**Problem statement:** The required result is every line of the records that includes "return".

**Data to use:**
/-- The Nalko link (R277 to R313). -/
structure Link where
  st : LinkSt
  rxLock : Bool
  hostReady : Bool
  lanePll : Bool
  readyLeft : Option Nat       -- READY slots still to send
  fromOff : Bool               -- the training in progress came from OFF, L2 or TEST
  outage : Bool
  outageAt : Nat
  outageRetrain : Bool         -- this outage is a retrain
  outageRep : Bool             -- its LINK_DOWN record has been written
  outageWins : Word
  outageLoss : Bool            -- a lock loss outside a training goes on in this outage (R302)
  outageLong : Bool            -- one of this outage lasted more than 100 µs
  lanes : BitVec 2             -- in use since the last training (R277)
  rate : Bool
  nextSeq : Byte
  out : List OutBlk
  acked : List (Byte × Nat)    -- acknowledged SEQs with the SEQs assigned since
  naks : Nat                   -- consecutive NAKs
  full : Bool                  -- 64 outstanding (one TX_STALL episode)
  trainCount : Word
  cur : Option CurPkt
  mirrors : List EvRec
  mirrorCount : Word
  sent : List LaneBlk          -- blocks of the last slot, lane 0 first
  sentNeg : List Bool          -- the lanes' running disparities before it
  negDisp : List Bool          -- running disparity of each lane, true negative
  entry : List (List (BitVec 10)) -- the symbols with which each lane last entered electrical idle (R278)
  idleSlots : Nat              -- IDLE slots owed on leaving L1
  idleFor : Nat                -- cycles with nothing queued or outstanding (R292)
  slip : Nat
  goodHdr : Nat                -- consecutive valid headers on an unlocked return lane (R294)
  badHdr : Nat                 -- consecutive invalid headers on a locked one
  retrainReq : Bool            -- LINK_CTRL.RETRAIN, while its retrain runs (R10)
  cnt : LinkCnt
  gen : BitVec 31              -- the last 31 bits that GEN had driven when the slot in progress began (R305)
  chk : Prbs
  prbsLock : Bool
  prbsErr : BitVec 32
  prbsL : Word
  eyeWidth : BitVec 7
  eyeDone : Bool
  eyeBusy : Bool
  lossAt : Nat                 -- when return-lane lock was last lost
  deriving DecidableEq, Repr

/-! ### Fuses and tamper (14) -/

/-- A physical fuse row: the bits that read 1 at the low margin and at the high margin (R353), and those that a power failure left WEAK at
some temperatures only, whose reading at the high margin each Boot finds anew (R377). -/
structure FRow where
  lo : BitVec 64
  hi : BitVec 64
  cut : BitVec 64 := 0
  deriving DecidableEq, Repr

/-- The OPTION fields in force (R356, R59). -/
structure Options where
  ref25 : Bool
  portCrc : Bool
  cwdHw : Bool
  ladderN : BitVec 3
  tamperResp : BitVec 2
  safeLvl : BitVec 20
  deriving DecidableEq, Repr

/-- The fuse controller (R350 to R379). -/
structure Fuse where
  rows : List (Nat × FRow)     -- physical rows: 0-255 rows and copy A, 256-261 copy B, 264-271 spares
  shadow : List (Nat × BitVec 64)
  redir : BitVec 64            -- REDIR in use
  lcState : BitVec 3
  lcCode : Byte
  progBlock : Bool
  identFail : Bool
  reburn : Bool                -- FUSE_STAT.AUTO_REBURN
  reburnTodo : List BurnRow    -- the rows that the automatic reburn has still to pulse
  reburnBits : Nat             -- bits it has pulsed in the region of the row at its front (R380)
  reburnDue : Bool             -- Boot has ended and the automatic reburn has not started (R372)
  slots : BitVec 4
  defectFail : Byte
  wlock : BitVec 9
  rlock : BitVec 9
  dieId : BitVec 64
  patches : BitVec 6
  opt : Options
  known : Bool                 -- the fuse read has ended: OPTION is known (R382)
  deriving DecidableEq, Repr

/-- The tamper block (R373 to R379). -/
structure Tamper where
  latch : BitVec 5
  live : BitVec 5
  rearmed : BitVec 5           -- detectors that may raise an alarm
  bootLatch : List Detector    -- alarms latched during Boot, oldest first, not yet decided
  owed : List (Detector × Word) -- alarms raised while REFCLK was stopped, whose records wait for its return, with their arguments
  resp : BitVec 2              -- response in force
  count : Word
  temp : BitVec 11
  sinceTemp : Nat
  deriving DecidableEq, Repr

/-! ### The whole -/

/-- The state of the block. -/
structure State where
  pending : List Instr
  cycles : Nat                 -- CK_TMR cycles since the timestamp started; the timestamp is its low 48 bits (R259)
  free : Nat                   -- the model's own: how many free values have been taken
  tbl : List (Nat × Word)      -- table-space words that differ from their reset contents, addresses rising
  cfg : Cfg
  pw : Power
  port : Port
  mbx : Mbx
  irq : Irq
  pins : Vector PinState 7     -- CAP0-CAP3, TRIG0, TRIG1, TAMPER_N
  wdg : Wdg
  tmr : Vector TimerUnit 4
  cap : Vector CapQueue 4
  capOvf : Word
  law : Vector Law 4
  win : Vector Window 16
  spn : Spindle
  conv : Conv
  pipe : Pipe
  eng : Eng
  link : Link
  fuse : Fuse
  tamper : Tamper
  deriving DecidableEq, Repr

/-! ### Reset contents -/

def Options.blank : Options :=
  { ref25 := false, portCrc := false, cwdHw := false, ladderN := 0, tamperResp := 0, safeLvl := 0 }

/-- Power logic at the end of power-on reset: Boot, fuse read running, PLL off (R53, R55, R73 to R78). -/
def Power.reset : Power :=
  { st := .boot, trans := .none, pending := .none, inReq := .none, reqErr := false,
    safeCause := 0, heldCause := 0, firebox := false, fbLeft := 0, bootStep := .fuseRead, bootHeld := false, sleepFrom := .ready,
    pllRan := false, wakeLatched := none, ref25 := false, refSrc := false, pllLock := false, onPll := false,
    refclkOk := false, pllFail := false, refSel := 0, refSelLocked := false, pllStart := false, pllUse := .none,
    pllTry := 0, monitor := false, refclk := true, safeOwed := false, bsDone := false, bsLifecycle := false,
    bsRedir := false, bsOption := false, bsTrimSlot := 0, bsFallback := false, bsPatch := false, bsTamper := false,
    bsNoTrim := false, wakeSrc := 0, wakeByHost := false, wakeValid := false, vdda := true, vddd := true,
    vddphy := true, vddio := true, resetN := true, pullsGone := false }

/-- The Reset column of the register map for the plain registers (R392 to R402). -/
def Cfg.reset : Cfg :=
  { crcEn := false, scratch := 0, autowake0 := { src := 0, en := false }, autowake1 := { src := 0, en := false },
    irqSel := 0, holdoff := 0, dampCount := 1, cwdQuiet := 30, tmrSel := 0, capEdge := 0, capSel := 0,
    stallLimit := 64, strobePol := 0, qualityLimit := 0x0010, hintWin := 0, hintKind := 0, hintX := 0, hintY := 0,
    linkEn := false, linkLanes := 3, linkRate := true, mirrorEn := false, alignManual := false, l1En := false,
    l1Delay := 10, l2 := false, swing := 2, deemph := 0, testMode := 0, testGen := 0, testChk := 0, eyeDwell := 10,
    outageReport := 1000, calEn := true }

def Port.reset : Port :=
  { viol := 0, cmdErr := 0, unmapped := 0, crcErr := 0, tblAddr := 0, prevErr := false, prevCrc := false,
    prevCut := false, rpRejected := false, miso := [], driven := true, going := none }

def Mbx.reset : Mbx := { go := false, busy := false, done := false, overrun := false, status := 0, job := none }

/-- Kinds of source, for the reset values and fixed fields of R315. -/
inductive SrcKind where
  | state | fixedBoth | fixedWake | mailbox | ring | plainOn | plainOff | pin | reserved
  deriving DecidableEq, Repr

/-- The kind of each source (R315). -/
def srcKind (s : Nat) : SrcKind :=
  if s = 0 then .state
  else if s = 2 then .mailbox
  else if s = 9 ∨ s = 10 ∨ s = 11 ∨ s = 12 then .fixedWake
  else if s = 14 then .ring
  else if s < 9 then .plainOn
  else if 16 ≤ s ∧ s ≤ 19 then .plainOff
  else if 20 ≤ s ∧ s ≤ 25 then .pin
  else if 32 ≤ s ∧ s ≤ 55 then .plainOff
  else .reserved

/-- A source's fields at reset (R315, R334). -/
def SrcState.reset (s : Nat) : SrcState :=
  let k := srcKind s
  { en := k = .state ∨ k = .mailbox ∨ k = .fixedWake ∨ k = .ring ∨ k = .plainOn
    route := if k = .state ∨ k = .mailbox ∨ k = .fixedWake then 3 else if k = .reserved then 0 else 2
    wake := k = .fixedWake
    edge := 3
    filter := if k = .pin then 4 else 0
    pend := false, act := false, fires := 0, core := false }

def Irq.reset : Irq :=
  { src := Vector.ofFn (fun i : Fin 64 => SrcState.reset i.val), stray := 0, ring := [], rd := 0, old := [],
    damper := .idle, holdLeft := 0, woken := false }

/-- The watchdog at the end of power-on reset (R339, R343, R344, R348): the safe latch is set. -/
def Wdg.reset : Wdg :=
  { pulse := 0, openAt := 0, closeAt := 0xFFFF, on := false, armed := false, cfgFix := false, cause := 0, elapsed := 0,
    pulseLeft := 0, expCount := 0, expSince := 0, recorded := false, cwdOn := false, cwdHwStart := false, cwdCount := 0,
    lc := 0, recent := false, recentCount := 0, quietRun := false, quietCount := 0, byLadder := false,
    ladderOwed := false, restarts := 0, released := false, forced := true, fHwd := false, fTamper := false,
    relErr := false }

def Buf.const (v : BitVec 24) : Buf := { now := v, d1 := v, d2 := v }

def TimerUnit.reset : TimerUnit :=
  { en := false, hold := false, sinceHold := 2, pol0 := false, pol1 := false, reload := Buf.const 0xFFFFFF,
    cmp0 := Buf.const 0, cmp1 := Buf.const 0, phase := 0, reloadH := 0xFF, cmp0H := 0, cmp1H := 0, cmp0W := 0, cmp1W := 0, phaseH := 0,
    active := 0xFFFFFF, c0 := 0, c1 := 0, cnt := 0, cntL := 0 }

def CapQueue.reset : CapQueue := { stamps := [], ovf := false, discards := 0, quiet := false }

def Law.reset : Law :=
  { en := false, bypass := false, active := false, nt := false, cfgErr := false, wrRej := false, sat := false,
    divz := false, first := true, ntSteps := 0, pend := none, got := false, inSettling := false, inSat := false, refAt := 0 }

def Rect.zero : Rect := { x := 0, y := 0, w := 0, h := 0 }

def EngParam.zero : EngParam :=
  { thresh := 0, followEn := false, maxStep := 0, bcnEn := false, bcnLevel := 0, focCore := 0 }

**Expected answer:**
  goodHdr : Nat                -- consecutive valid headers on an unlocked return lane (R294)
  lossAt : Nat                 -- when return-lane lock was last lost
  owed : List (Detector × Word) -- alarms raised while REFCLK was stopped, whose records wait for its return, with their arguments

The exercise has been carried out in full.